Poème de Fagus (1872-1933), paru dans le n° 85 de La Phalange (20 juillet 1913).



Hodie tibi, cras mihi


Dans les plis sinueux des vieilles capitales

Où tout, même l'horreur, tourne aux enchantements,

Je suis, obéissant à mes humeurs fatales,

Des êtres singuliers, sublimes et navrants.


Ces spectres dont plus tard on fera des statues

Ont un nom dérisoire à force d'être grand :

Poètes ! leur génie les soulève et les tue,

Demi-dieux égarés dans des cerveaux d'enfants.

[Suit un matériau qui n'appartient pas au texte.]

/-- Row 5x of the base grid (30_encoding.md section 7). -/
def baseRow5 : List Descriptor := [
  baseEntry 0x50 "LD" ["D", "B"] 1 .none 4 4 flxxxx false .normal,
  baseEntry 0x51 "LD" ["D", "C"] 1 .none 4 4 flxxxx false .normal,
  baseEntry 0x52 "LD" ["D", "D"] 1 .none 4 4 flxxxx false .normal,
  baseEntry 0x53 "LD" ["D", "E"] 1 .none 4 4 flxxxx false .normal,
  baseEntry 0x54 "LD" ["D", "H"] 1 .none 4 4 flxxxx false .normal,
  baseEntry 0x55 "LD" ["D", "L"] 1 .none 4 4 flxxxx false .normal,
  baseEntry 0x56 "LD" ["D", "(HL)"] 1 .none 8 8 flxxxx false .normal,
  baseEntry 0x57 "LD" ["D", "A"] 1 .none 4 4 flxxxx false .normal,
  baseEntry 0x58 "LD" ["E", "B"] 1 .none 4 4 flxxxx false .normal,
  baseEntry 0x59 "LD" ["E", "C"] 1 .none 4 4 flxxxx false .normal,
  baseEntry 0x5A "LD" ["E", "D"] 1 .none 4 4 flxxxx false .normal,
  baseEntry 0x5B "LD" ["E", "E"] 1 .none 4 4 flxxxx false .normal,
  baseEntry 0x5C "LD" ["E", "H"] 1 .none 4 4 flxxxx false .normal,
  baseEntry 0x5D "LD" ["E", "L"] 1 .none 4 4 flxxxx false .normal,
  baseEntry 0x5E "LD" ["E", "(HL)"] 1 .none 8 8 flxxxx false .normal,
  baseEntry 0x5F "LD" ["E", "A"] 1 .none 4 4 flxxxx false .normal]

/-- Row 6x of the base grid (30_encoding.md section 7). -/
def baseRow6 : List Descriptor := [
  baseEntry 0x60 "LD" ["H", "B"] 1 .none 4 4 flxxxx false .normal,
  baseEntry 0x61 "LD" ["H", "C"] 1 .none 4 4 flxxxx false .normal,
  baseEntry 0x62 "LD" ["H", "D"] 1 .none 4 4 flxxxx false .normal,
  baseEntry 0x63 "LD" ["H", "E"] 1 .none 4 4 flxxxx false .normal,
  baseEntry 0x64 "LD" ["H", "H"] 1 .none 4 4 flxxxx false .normal,
  baseEntry 0x65 "LD" ["H", "L"] 1 .none 4 4 flxxxx false .normal,
  baseEntry 0x66 "LD" ["H", "(HL)"] 1 .none 8 8 flxxxx false .normal,
  baseEntry 0x67 "LD" ["H", "A"] 1 .none 4 4 flxxxx false .normal,
  baseEntry 0x68 "LD" ["L", "B"] 1 .none 4 4 flxxxx false .normal,
  baseEntry 0x69 "LD" ["L", "C"] 1 .none 4 4 flxxxx false .normal,
  baseEntry 0x6A "LD" ["L", "D"] 1 .none 4 4 flxxxx false .normal,
  baseEntry 0x6B "LD" ["L", "E"] 1 .none 4 4 flxxxx false .normal,
  baseEntry 0x6C "LD" ["L", "H"] 1 .none 4 4 flxxxx false .normal,
  baseEntry 0x6D "LD" ["L", "L"] 1 .none 4 4 flxxxx false .normal,
  baseEntry 0x6E "LD" ["L", "(HL)"] 1 .none 8 8 flxxxx false .normal,
  baseEntry 0x6F "LD" ["L", "A"] 1 .none 4 4 flxxxx false .normal]

/-- Row 7x of the base grid (30_encoding.md section 7). -/
def baseRow7 : List Descriptor := [
  baseEntry 0x70 "LD" ["(HL)", "B"] 1 .none 8 8 flxxxx false .normal,
  baseEntry 0x71 "LD" ["(HL)", "C"] 1 .none 8 8 flxxxx false .normal,
  baseEntry 0x72 "LD" ["(HL)", "D"] 1 .none 8 8 flxxxx false .normal,
  baseEntry 0x73 "LD" ["(HL)", "E"] 1 .none 8 8 flxxxx false .normal,
  baseEntry 0x74 "LD" ["(HL)", "H"] 1 .none 8 8 flxxxx false .normal,
  baseEntry 0x75 "LD" ["(HL)", "L"] 1 .none 8 8 flxxxx false .normal,
  baseEntry 0x76 "HALT" [] 1 .none 4 4 flxxxx false .halt,
  baseEntry 0x77 "LD" ["(HL)", "A"] 1 .none 8 8 flxxxx false .normal,
  baseEntry 0x78 "LD" ["A", "B"] 1 .none 4 4 flxxxx false .normal,
  baseEntry 0x79 "LD" ["A", "C"] 1 .none 4 4 flxxxx false .normal,
  baseEntry 0x7A "LD" ["A", "D"] 1 .none 4 4 flxxxx false .normal,
  baseEntry 0x7B "LD" ["A", "E"] 1 .none 4 4 flxxxx false .normal,
  baseEntry 0x7C "LD" ["A", "H"] 1 .none 4 4 flxxxx false .normal,
  baseEntry 0x7D "LD" ["A", "L"] 1 .none 4 4 flxxxx false .normal,
  baseEntry 0x7E "LD" ["A", "(HL)"] 1 .none 8 8 flxxxx false .normal,
  baseEntry 0x7F "LD" ["A", "A"] 1 .none 4 4 flxxxx false .normal]

/-- Row 8x of the base grid (30_encoding.md section 7). -/
def baseRow8 : List Descriptor := [
  baseEntry 0x80 "ADD" ["A", "B"] 1 .none 4 4 flZ0HC false .normal,
  baseEntry 0x81 "ADD" ["A", "C"] 1 .none 4 4 flZ0HC false .normal,
  baseEntry 0x82 "ADD" ["A", "D"] 1 .none 4 4 flZ0HC false .normal,
  baseEntry 0x83 "ADD" ["A", "E"] 1 .none 4 4 flZ0HC false .normal,
  baseEntry 0x84 "ADD" ["A", "H"] 1 .none 4 4 flZ0HC false .normal,
  baseEntry 0x85 "ADD" ["A", "L"] 1 .none 4 4 flZ0HC false .normal,
  baseEntry 0x86 "ADD" ["A", "(HL)"] 1 .none 8 8 flZ0HC false .normal,
  baseEntry 0x87 "ADD" ["A", "A"] 1 .none 4 4 flZ0HC false .normal,
  baseEntry 0x88 "ADC" ["A", "B"] 1 .none 4 4 flZ0HC false .normal,
  baseEntry 0x89 "ADC" ["A", "C"] 1 .none 4 4 flZ0HC false .normal,
  baseEntry 0x8A "ADC" ["A", "D"] 1 .none 4 4 flZ0HC false .normal,
  baseEntry 0x8B "ADC" ["A", "E"] 1 .none 4 4 flZ0HC false .normal,
  baseEntry 0x8C "ADC" ["A", "H"] 1 .none 4 4 flZ0HC false .normal,
  baseEntry 0x8D "ADC" ["A", "L"] 1 .none 4 4 flZ0HC false .normal,
  baseEntry 0x8E "ADC" ["A", "(HL)"] 1 .none 8 8 flZ0HC false .normal,
  baseEntry 0x8F "ADC" ["A", "A"] 1 .none 4 4 flZ0HC false .normal]

/-- Row 9x of the base grid (30_encoding.md section 7). -/
def baseRow9 : List Descriptor := [
  baseEntry 0x90 "SUB" ["B"] 1 .none 4 4 flZ1HC false .normal,
  baseEntry 0x91 "SUB" ["C"] 1 .none 4 4 flZ1HC false .normal,
  baseEntry 0x92 "SUB" ["D"] 1 .none 4 4 flZ1HC false .normal,
  baseEntry 0x93 "SUB" ["E"] 1 .none 4 4 flZ1HC false .normal,
  baseEntry 0x94 "SUB" ["H"] 1 .none 4 4 flZ1HC false .normal,
  baseEntry 0x95 "SUB" ["L"] 1 .none 4 4 flZ1HC false .normal,
  baseEntry 0x96 "SUB" ["(HL)"] 1 .none 8 8 flZ1HC false .normal,
  baseEntry 0x97 "SUB" ["A"] 1 .none 4 4 flZ1HC false .normal,
  baseEntry 0x98 "SBC" ["A", "B"] 1 .none 4 4 flZ1HC false .normal,
  baseEntry 0x99 "SBC" ["A", "C"] 1 .none 4 4 flZ1HC false .normal,
  baseEntry 0x9A "SBC" ["A", "D"] 1 .none 4 4 flZ1HC false .normal,
  baseEntry 0x9B "SBC" ["A", "E"] 1 .none 4 4 flZ1HC false .normal,
  baseEntry 0x9C "SBC" ["A", "H"] 1 .none 4 4 flZ1HC false .normal,
  baseEntry 0x9D "SBC" ["A", "L"] 1 .none 4 4 flZ1HC false .normal,
  baseEntry 0x9E "SBC" ["A", "(HL)"] 1 .none 8 8 flZ1HC false .normal,
  baseEntry 0x9F "SBC" ["A", "A"] 1 .none 4 4 flZ1HC false .normal]

/-- Row Ax of the base grid (30_encoding.md section 7). -/
def baseRowA : List Descriptor := [
  baseEntry 0xA0 "AND" ["B"] 1 .none 4 4 flZ010 false .normal,
  baseEntry 0xA1 "AND" ["C"] 1 .none 4 4 flZ010 false .normal,
  baseEntry 0xA2 "AND" ["D"] 1 .none 4 4 flZ010 false .normal,
  baseEntry 0xA3 "AND" ["E"] 1 .none 4 4 flZ010 false .normal,
  baseEntry 0xA4 "AND" ["H"] 1 .none 4 4 flZ010 false .normal,
  baseEntry 0xA5 "AND" ["L"] 1 .none 4 4 flZ010 false .normal,
  baseEntry 0xA6 "AND" ["(HL)"] 1 .none 8 8 flZ010 false .normal,
  baseEntry 0xA7 "AND" ["A"] 1 .none 4 4 flZ010 false .normal,
  baseEntry 0xA8 "XOR" ["B"] 1 .none 4 4 flZ000 false .normal,
  baseEntry 0xA9 "XOR" ["C"] 1 .none 4 4 flZ000 false .normal,
  baseEntry 0xAA "XOR" ["D"] 1 .none 4 4 flZ000 false .normal,
  baseEntry 0xAB "XOR" ["E"] 1 .none 4 4 flZ000 false .normal,
  baseEntry 0xAC "XOR" ["H"] 1 .none 4 4 flZ000 false .normal,
  baseEntry 0xAD "XOR" ["L"] 1 .none 4 4 flZ000 false .normal,
  baseEntry 0xAE "XOR" ["(HL)"] 1 .none 8 8 flZ000 false .normal,
  baseEntry 0xAF "XOR" ["A"] 1 .none 4 4 flZ000 false .normal]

J'ai vu Alfred Jarry dans la rue Mazarine

Avec trois sous de schnick venant laver son coeur,

Laforgue à gros caillots qui crache sa poitrine,

Guérin agonisant près de Samain qui meurt ;


J'ai vu Jean Lorrain mort, vu Charles Baudelaire

Retroussant en avare un pantalon limé,

Et j'ai vu Paul Verlaine ivre à rouler par terre

Que retenait, pleurant, Stéphane Mallarmé ;


J'ai vu Léon Deubel sur les dalles gluantes

Qui baisèrent le corps de Gérard de Nerval :

J'ai vu Francis Latouche amas de chairs saignantes,

Aplati contre un mur par l'autobus trivial ;


Albert Fleury traînant jusqu'à Dieu son squelette,

Moréas attendant la mort parmi les fleurs,

Charles-Louis Philippe, Henri Degron, Lafayette,

Et tous ceux que j'oublie ou qui sont morts ailleurs !


Signoret lapidé par le voyou des rues,

Barbey d'Aurevilly risée des cocodès,

Rimbaud en quarantaine ainsi qu'un incongru,

Villiers de l'Isle-Adam tutoyé par Mendès !


Et je me suis vu, moi, ivrogne et famélique,

Qui râcle son génie comme un ulcère au flanc,

Consentir au métier de la fille publique

Pour apporter du pain à mes petits enfants.


Qu'importe, allons ! sous les sanies, sous les huées,

Cœurs infirmes d'amour dévorés, dieux proscrits :

Pour nous saigne, ivre de bonheur, dans la nuée,

La face pleine de rayons de Jésus-Christ.